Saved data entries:
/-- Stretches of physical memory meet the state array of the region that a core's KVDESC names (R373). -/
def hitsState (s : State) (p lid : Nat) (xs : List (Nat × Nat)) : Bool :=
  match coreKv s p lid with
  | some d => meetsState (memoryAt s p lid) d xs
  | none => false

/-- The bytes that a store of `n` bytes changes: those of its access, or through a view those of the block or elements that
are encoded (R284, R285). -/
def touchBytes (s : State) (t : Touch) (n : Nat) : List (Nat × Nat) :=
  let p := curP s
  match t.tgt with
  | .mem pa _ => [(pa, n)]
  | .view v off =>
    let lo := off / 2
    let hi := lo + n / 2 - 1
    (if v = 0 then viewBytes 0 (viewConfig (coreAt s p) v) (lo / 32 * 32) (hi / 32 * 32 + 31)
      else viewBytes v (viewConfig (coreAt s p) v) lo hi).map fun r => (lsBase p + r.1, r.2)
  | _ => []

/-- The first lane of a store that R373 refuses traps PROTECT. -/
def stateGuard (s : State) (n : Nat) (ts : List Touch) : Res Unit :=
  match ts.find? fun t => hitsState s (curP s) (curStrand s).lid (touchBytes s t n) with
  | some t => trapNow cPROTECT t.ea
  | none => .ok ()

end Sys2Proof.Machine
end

▸ Task objective: Check each line above for the string "curP" and copy those that have it.

▸ Reply to the exercise:
  let p := curP s
  match ts.find? fun t => hitsState s (curP s) (curStrand s).lid (touchBytes s t n) with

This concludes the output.